Kubernetes Error Notifications in Slack with Botkube

16 min read
  • kubernetes
  • slack
  • botkube

Prerequisites

In order to use this guide, I assume you already have:

  • A Kubernetes Cluster up and running
  • Botkube installed on your cluster
  • Slack App for Botkube installed in your workspace

In case you don’t fullfill all of them, please follow the links attached for the setup.

Notifications

Imagine you’re managing a Kubernetes cluster and want to keep an eye on any errors occurring in your apps. With Botkube, we can get chat notifications about issues detected from Kubernetes events. This approach improves the platform team’s reaction time quite a bit.

In the screenshot below for instance, you can see an error notified on Slack due to an OutOfMemory issue:

Botkube OOM notification on Slack

Configuration

The configuration can be created in Botkube’s global-config configmap if you are using the default structure. There you can add your event sources.

Since the global configmap could become quite big and needs proper indentation and formatting, I suggest using Kustomize to generate it. It allows the creation of a plain YAML file for Botkube’s config, which can be then used to generate a regular Kubernetes configmap.

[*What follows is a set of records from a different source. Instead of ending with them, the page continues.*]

-- ==== Sys2Proof/WellFormed.lean ====
section
/-! DEFINITION. What is well formed: a parameter set (spec 00 R2, R3, R4), an operation's operands under the widths of a
build (spec 00 R4, spec 30 R53, R55), and an operation a host may issue (spec 30 R60). A packet's check stands with the byte
layout in Decode.lean. -/

namespace Sys2Proof

/-- Builds a block's parameters from a raw set; a set that breaks spec 00 R2, R3 or R4 is refused. -/
def Params.build (r : RawParams) : Option Params :=
  if h : r.wf then some { raw := r, ok := h } else none

/-- A size fits the `SIZE_W` bits of its port (spec 10 R29). -/
def sizeFits (w : Widths) (size : Nat) : Bool := decide (size < 2 ^ w.sizeW)

/-- A duration fits the `DUR_W` bits of its port (spec 10 R29). -/
def durFits (w : Widths) (dur : Nat) : Bool := decide (dur < 2 ^ w.durW)

/-- An operation's operands fit the widths of a build. Every value that fits is legal (spec 30 R60). -/
def Instr.wf (w : Widths) (i : Instr) : Bool :=
  match i with
  | .classify _ dur => durFits w dur
  | .acquire size _ => sizeFits w size
  | .sync _ dur => durFits w dur
  | .capture _ dur => durFits w dur
  | .extractTf _ => true
  | .extractA1 _ => true
  | .extractMinute _ => true
  | .extractHour _ => true
  | .extractDay _ => true
  | .extractWeekday _ => true
  | .extractMonth _ => true
  | .extractYear _ => true
  | .parityMinute _ => true
  | .parityHour _ => true
  | .parityDate _ => true
  | .plaus _ _ _ => true
  | .decode size _ => sizeFits w size
  | .nop size _ => sizeFits w size
  | .rsvd size _ => sizeFits w size

/-- An operation a host or a PulseSource may cause. The one check: "A host must not use" the reserved opcode (spec 30 R60).
The block accepts it all the same (spec 46 R135), so decoding and meaning do not ask this. -/
def Instr.mayIssue (i : Instr) : Bool :=
  match i with
  | .classify _ _ => true
  | .acquire _ _ => true
  | .sync _ _ => true
  | .capture _ _ => true
  | .extractTf _ => true
  | .extractA1 _ => true
  | .extractMinute _ => true
  | .extractHour _ => true
  | .extractDay _ => true
  | .extractWeekday _ => true
  | .extractMonth _ => true
  | .extractYear _ => true
  | .parityMinute _ => true
  | .parityHour _ => true
  | .parityDate _ => true
  | .plaus _ _ _ => true
  | .decode _ _ => true
  | .nop _ _ => true
  | .rsvd _ _ => false

end Sys2Proof
end

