-- ==== Sys2Proof/Machine/Commands.lean ====
section
/-! DEFINITION. The meanings of `DECODE`, `NOP` and `RSVD` (spec 46). -/

namespace Sys2Proof.Machine

/-- `DECODE size, frame` (spec 46 R130): size, then parity, then plausibility (R131). Not accepted while an acquisition runs:
the state does not change (R136). -/
def execDecode (size : Nat) (frame : Frame) (s : State) : Host.Outcome State Fault Refusal :=
  let tv := extractAll frame
  if s.core.busy then .next s
  else if size ≠ 59 then .next (s.withCore (raise .decodeInvalidSize s.core))
  else if !parityOk frame then .next (s.withCore (raise .parityError s.core))
  else if !plausOk tv.day tv.month tv.year then .next (s.withCore (raise .dateError s.core))
  else .next (s.withCore (s.core.publish tv))

/-- `NOP` (spec 46 R134): no state element changes, accepted or not. -/
def execNop (_size : Nat) (_frame : Frame) (s : State) : Host.Outcome State Fault Refusal := .next s

/-- `RSVD` (spec 46 R135): reserved; accepted, and like `NOP` changes nothing (log 13). -/
def execRsvd (_size : Nat) (_frame : Frame) (s : State) : Host.Outcome State Fault Refusal := .next s

end Sys2Proof.Machine
end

Example of the kustomization file needed to generate the configmap from a file called global_config.yaml:

apiVersion: kustomize.config.k8s.io/v1beta1
kind: Kustomization
generatorOptions:
  disableNameSuffixHash: true

configMapGenerator:
  - name: botkube-global-config
    files:
      - global_config.yaml

The following snippet from the global-config configMap shows an event source, which is what we want to notify in our chat based on Kubernetes events. We need to use Botkube’s kubernetes plugin and configure how we want to filter and classify events.

# global_config.yaml
sources:
  platform-team-err:  # name of the source
    displayName: Errors with resources logs
    botkube/kubernetes:  # Botkube plugin
      enabled: true
      context: # RBAC Config
        rbac:
          group:
            prefix: ""
            type: Static
            static:
              values:
                - botkube-src-kubernetes
      config:
        filters:
          objectAnnotationChecker: true
          nodeEventsChecker: true
        event:
          types:
            - error # We want error events
          reason:
            include:
              - .*
        namespaces:
          include:
            - .* # All namespaces
          exclude:
            - kube-.*
        resources: # Which resources do we want?
          - type: v1/pods
          - type: apps/v1/deployments
          - type: apps/v1/statefulsets
          - type: apps/v1/daemonsets
          - type: batch/v1/jobs

In the previous configuration we are interested in events which can be classified as errors from all namespaces except from kube-system. Additionally we define which resources we want to get notifications from, for instance, Pods, Deployments, StatefulSets and DaemonSets.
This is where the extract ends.